ASSIGNED TASK: Gather up every line from the entries below that uses the word "update".
-*-
-- ==== Sys2Proof/Laws/Exec.lean ====
section
/-!
SUPPORT. What the engine's step can do, said once: `exec_eq` gives every command as its rule followed by completion, or
the refusal its checks call for. Proofs over all commands cite it and go on by cases on the rule.
-/

namespace Sys2Proof.Machine

theorem checkInstr_eq_noError {i : Instr} {s : State} :
    checkInstr i s = .noError ↔ WellFormed i = true ∧ lengthsFit i s = true ∧ counterFits i s = true := by
  unfold checkInstr
  cases WellFormed i <;> cases lengthsFit i s <;> cases counterFits i s <;> simp

/-- A command started by its acceptance. -/
theorem accept_of_noError {cmd : Word} {s : State} (h : check cmd s = .noError) : accept cmd s = start cmd s := by
  rw [accept, h]

/-- A command refused by its acceptance, with the code of its first failing check. -/
theorem accept_of_error {cmd : Word} {s : State} (h : check cmd s ≠ .noError) :
    accept cmd s = refuse (check cmd s) s := by
  rw [accept]
  split <;> simp_all

theorem perform_of_noError {i : Instr} {s : State} (rule : State → State) (h : checkInstr i s = .noError) :
    perform i rule s = .next (complete (rule s)) := by
  rw [perform, h]

theorem perform_of_error {i : Instr} {s : State} (rule : State → State) (h : checkInstr i s ≠ .noError) :
    perform i rule s = .next (refuse (checkInstr i s) s) := by
  rw [perform]
  split <;> simp_all

/-- The rule of each command, without its completion. -/
def commandRule : Instr → State → State
  | .nop, s => s
  | .qr a b c d, s => { s with w := quarterRound a b c d s.w }
  | .colround, s => { s with w := columnRound s.w }
  | .diaground, s => { s with w := diagonalRound s.w }
  | .doubleround, s => { s with w := doubleRound s.w }
  | .permute, s => { s with w := permutation s.w }
  | .loadstate, s => loadState s.counter s
  | .addback, s => addBack s
  | .serialize, s => serializeState s
  | .block, s => doBlock s.counter s
  | .streamXor, s => streamFrom s.counter s.dataLen.toNat s
  | .polyInit, s => polyInit s
  | .polyAbsorb len, s => absorbChunk (chunkBytes len s) s
  | .polyFinal, s => finalize s
  | .polyMac, s => finalize (absorbMessage (dataBytes s) (polyInit s))
  | .aeadEnc, s => aeadEncrypt s
  | .aeadDec, s => aeadDecrypt s
  | .clear, s => clearAll s

/-- The engine's step for any command: its rule and its completion, or the refusal its checks call for. -/
theorem exec_eq (i : Instr) (s : State) :
    exec i s = if checkInstr i s = .noError then .next (complete (commandRule i s))
      else .next (refuse (checkInstr i s) s) := by
  by_cases h : checkInstr i s = .noError
  · rw [if_pos h]
    cases i with
    | nop => simp only [exec, execNop, commandRule]
    | qr a b c d => simp only [exec, execQr, commandRule]
    | colround => simp only [exec, execColround, commandRule]
    | diaground => simp only [exec, execDiaground, commandRule]
    | doubleround => simp only [exec, execDoubleround, commandRule]
    | permute => simp only [exec, execPermute, commandRule]
    | loadstate => simp only [exec, execLoadstate, commandRule]
    | addback => simp only [exec, execAddback, commandRule]
    | serialize => simp only [exec, execSerialize, commandRule]
    | block => simp only [exec, execBlock, commandRule]
    | polyInit => simp only [exec, execPolyInit, commandRule]
    | polyFinal => simp only [exec, execPolyFinal, commandRule]
    | clear => simp only [exec, execClear, commandRule]
    | streamXor => simp only [exec, execStreamXor, perform_of_noError _ h, commandRule]
    | polyAbsorb len => simp only [exec, execPolyAbsorb, perform_of_noError _ h, commandRule]
    | polyMac => simp only [exec, execPolyMac, perform_of_noError _ h, commandRule]
    | aeadEnc => simp only [exec, execAeadEnc, perform_of_noError _ h, commandRule]
    | aeadDec => simp only [exec, execAeadDec, perform_of_noError _ h, commandRule]
  · rw [if_neg h]
    cases i with
    | nop => exact absurd (checkInstr_eq_noError.2 ⟨rfl, rfl, rfl⟩) h
    | qr a b c d => exact absurd (checkInstr_eq_noError.2 ⟨rfl, rfl, rfl⟩) h
    | colround => exact absurd (checkInstr_eq_noError.2 ⟨rfl, rfl, rfl⟩) h
    | diaground => exact absurd (checkInstr_eq_noError.2 ⟨rfl, rfl, rfl⟩) h
    | doubleround => exact absurd (checkInstr_eq_noError.2 ⟨rfl, rfl, rfl⟩) h
    | permute => exact absurd (checkInstr_eq_noError.2 ⟨rfl, rfl, rfl⟩) h
    | loadstate => exact absurd (checkInstr_eq_noError.2 ⟨rfl, rfl, rfl⟩) h
    | addback => exact absurd (checkInstr_eq_noError.2 ⟨rfl, rfl, rfl⟩) h
    | serialize => exact absurd (checkInstr_eq_noError.2 ⟨rfl, rfl, rfl⟩) h
    | block => exact absurd (checkInstr_eq_noError.2 ⟨rfl, rfl, rfl⟩) h
    | polyInit => exact absurd (checkInstr_eq_noError.2 ⟨rfl, rfl, rfl⟩) h
    | polyFinal => exact absurd (checkInstr_eq_noError.2 ⟨rfl, rfl, rfl⟩) h
    | clear => exact absurd (checkInstr_eq_noError.2 ⟨rfl, rfl, rfl⟩) h
    | streamXor => simp only [exec, execStreamXor, perform_of_error _ h]
    | polyAbsorb len => simp only [exec, execPolyAbsorb, perform_of_error _ h]
    | polyMac => simp only [exec, execPolyMac, perform_of_error _ h]
    | aeadEnc => simp only [exec, execAeadEnc, perform_of_error _ h]
    | aeadDec => simp only [exec, execAeadDec, perform_of_error _ h]

theorem exec_of_noError {i : Instr} {s : State} (h : checkInstr i s = .noError) :
    exec i s = .next (complete (commandRule i s)) := by rw [exec_eq, if_pos h]

/-- The rule of `POLY_MAC` as one record update (R106). -/
theorem polyMac_eq (s : State) :
    finalize (absorbMessage (dataBytes s) (polyInit s)) = { s with
      polyR := clampWords s.pkey
      polyS := splitS s.pkey
      acc := macOver (intOf (clampWords s.pkey).toList) 0 (dataBytes s)
      tag := tagWords (macOver (intOf (clampWords s.pkey).toList) 0 (dataBytes s)) (splitS s.pkey) } := by
  simp only [finalize, absorbMessage, polyInit]

/-- The state between `KEYDERIVE` and the payload or the verdict keeps everything the payload and the tag read. -/
theorem encryptStage_mem (s : State) : (encryptStage s).mem = (payload { s with seq := .encrypt }).mem := by
  simp only [encryptStage, tagCompute_eq]

theorem payload_mem (s : State) : (payload s).mem = (streamFrom 1 s.dataLen.toNat s).mem := rfl

/-- The bytes of memory after a payload. -/
theorem read_payload {s : State} (h : Memory.wf s.mem) (x : Nat) :
    Memory.read (payload s).mem x =
      if dataBase ≤ x ∧ x < dataBase + s.dataLen.toNat then
        Memory.read s.mem x ^^^ keystreamByte s.key s.nonce 1 (x - dataBase)
      else Memory.read s.mem x := by
  rw [payload_mem, read_streamFrom 1 _ h]

theorem xorBlocks_mem_congr (ctr : Word) (n : Nat) {s u : State} (hk : s.key = u.key) (hn : s.nonce = u.nonce)
    (hm : s.mem = u.mem) (k : Nat) :
    ((List.range k).foldl (xorBlock ctr n) s).mem = ((List.range k).foldl (xorBlock ctr n) u).mem := by
  induction k with
  | zero => exact hm
  | succ k ih =>
    obtain ⟨a1, a2⟩ := xorBlocks_key ctr n s k
    obtain ⟨b1, b2⟩ := xorBlocks_key ctr n u k
    simp only [List.range_succ, List.foldl_append, List.foldl_cons, List.foldl_nil, xorBlock_mem, ih, a1, a2, b1, b2, hk, hn]

/-- The memory a payload leaves is a function of the key, the nonce, the length and the memory before. -/
theorem payload_mem_congr {s u : State} (hk : s.key = u.key) (hn : s.nonce = u.nonce) (hm : s.mem = u.mem)
    (hd : s.dataLen = u.dataLen) : (payload s).mem = (payload u).mem := by
  rw [payload_mem, payload_mem, hd]; exact xorBlocks_mem_congr _ _ hk hn hm _

/-- The rule of `AEAD_ENC` as one record update (R112). -/
theorem aeadEncrypt_eq (s : State) : aeadEncrypt s = { s with
   seq := .encrypt
   init := initialState s.key s.nonce (BitVec.ofNat 32 (nblocks s.dataLen.toNat))
   w := blockWords s.key s.nonce (BitVec.ofNat 32 (nblocks s.dataLen.toNat))
   ks := blockWords s.key s.nonce (BitVec.ofNat 32 (nblocks s.dataLen.toNat))
   pkey := oneTimeKey s.key s.nonce
   polyR := clampWords (oneTimeKey s.key s.nonce)
   polyS := splitS (oneTimeKey s.key s.nonce)
   acc := aeadAcc s.key s.nonce (macData { s with mem := (payload s).mem })
   tag := aeadTag s.key s.nonce (macData { s with mem := (payload s).mem })
   mem := (payload s).mem } := by
  rw [aeadEncrypt, encryptStage, keyDerive_eq, tagCompute_eq, payload_eq]
  simp only [payload_mem_congr (s := { s with
   seq := .encrypt
   init := initialState s.key s.nonce 0
   w := blockWords s.key s.nonce 0
   ks := blockWords s.key s.nonce 0
   pkey := oneTimeKey s.key s.nonce
   polyR := clampWords (oneTimeKey s.key s.nonce)
   polyS := splitS (oneTimeKey s.key s.nonce)
   acc := 0 }) (u := s) rfl rfl rfl rfl]
  simp only [aeadAcc, aeadTag, macData, aadBytes, dataBytes]

/-- The state in which the verdict is taken (R110, R113). -/
theorem verify_eq (s : State) : verifyStage (keyDerive s) = { s with
   seq := .verify
   init := initialState s.key s.nonce 0
   w := blockWords s.key s.nonce 0
   ks := blockWords s.key s.nonce 0
   pkey := oneTimeKey s.key s.nonce
   polyR := clampWords (oneTimeKey s.key s.nonce)
   polyS := splitS (oneTimeKey s.key s.nonce)
   acc := aeadAcc s.key s.nonce (macData s)
   tag := aeadTag s.key s.nonce (macData s) } := by
  rw [verifyStage, keyDerive_eq, tagCompute_eq]
  simp only [aeadAcc, aeadTag, macData, aadBytes, dataBytes]

/-- The rule of `AEAD_DEC` as one record update for each verdict (R114, R115). -/
theorem aeadDecrypt_eq (s : State) : aeadDecrypt s = if aeadTag s.key s.nonce (macData s) = s.tagIn then { s with
   seq := .decrypt
   authOk := true
   init := initialState s.key s.nonce (BitVec.ofNat 32 (nblocks s.dataLen.toNat))
   w := blockWords s.key s.nonce (BitVec.ofNat 32 (nblocks s.dataLen.toNat))
   ks := blockWords s.key s.nonce (BitVec.ofNat 32 (nblocks s.dataLen.toNat))
   pkey := oneTimeKey s.key s.nonce
   polyR := clampWords (oneTimeKey s.key s.nonce)
   polyS := splitS (oneTimeKey s.key s.nonce)
   acc := aeadAcc s.key s.nonce (macData s)
   tag := s.tagIn
   mem := (payload s).mem } else { s with
   seq := .rejected
   authFail := true
   init := initialState s.key s.nonce 0
   w := blockWords s.key s.nonce 0
   ks := blockWords s.key s.nonce 0
   pkey := oneTimeKey s.key s.nonce
   polyR := clampWords (oneTimeKey s.key s.nonce)
   polyS := splitS (oneTimeKey s.key s.nonce)
   acc := 0
   tag := #v[0, 0, 0, 0] } := by
  rw [aeadDecrypt]
  by_cases h : aeadTag s.key s.nonce (macData s) = s.tagIn
  · rw [if_pos h, if_pos (by rw [tagsEqual_iff, verify_eq]; exact h), decryptStage, verify_eq, payload_eq]
    simp only [payload_mem_congr (s := { s with
     seq := .decrypt
     init := initialState s.key s.nonce 0
     w := blockWords s.key s.nonce 0
     ks := blockWords s.key s.nonce 0
     pkey := oneTimeKey s.key s.nonce
     polyR := clampWords (oneTimeKey s.key s.nonce)
     polyS := splitS (oneTimeKey s.key s.nonce)
     acc := aeadAcc s.key s.nonce (macData s)
     tag := s.tagIn }) (u := s) rfl rfl rfl rfl, h]
  · rw [if_neg h, if_neg (by rw [tagsEqual_iff, verify_eq]; exact h), rejectStage, verify_eq]

end Sys2Proof.Machine
end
-*-
EXPECTED ANSWER:
/-- The rule of `POLY_MAC` as one record update (R106). -/
/-- The rule of `AEAD_ENC` as one record update (R112). -/
/-- The rule of `AEAD_DEC` as one record update for each verdict (R114, R115). -/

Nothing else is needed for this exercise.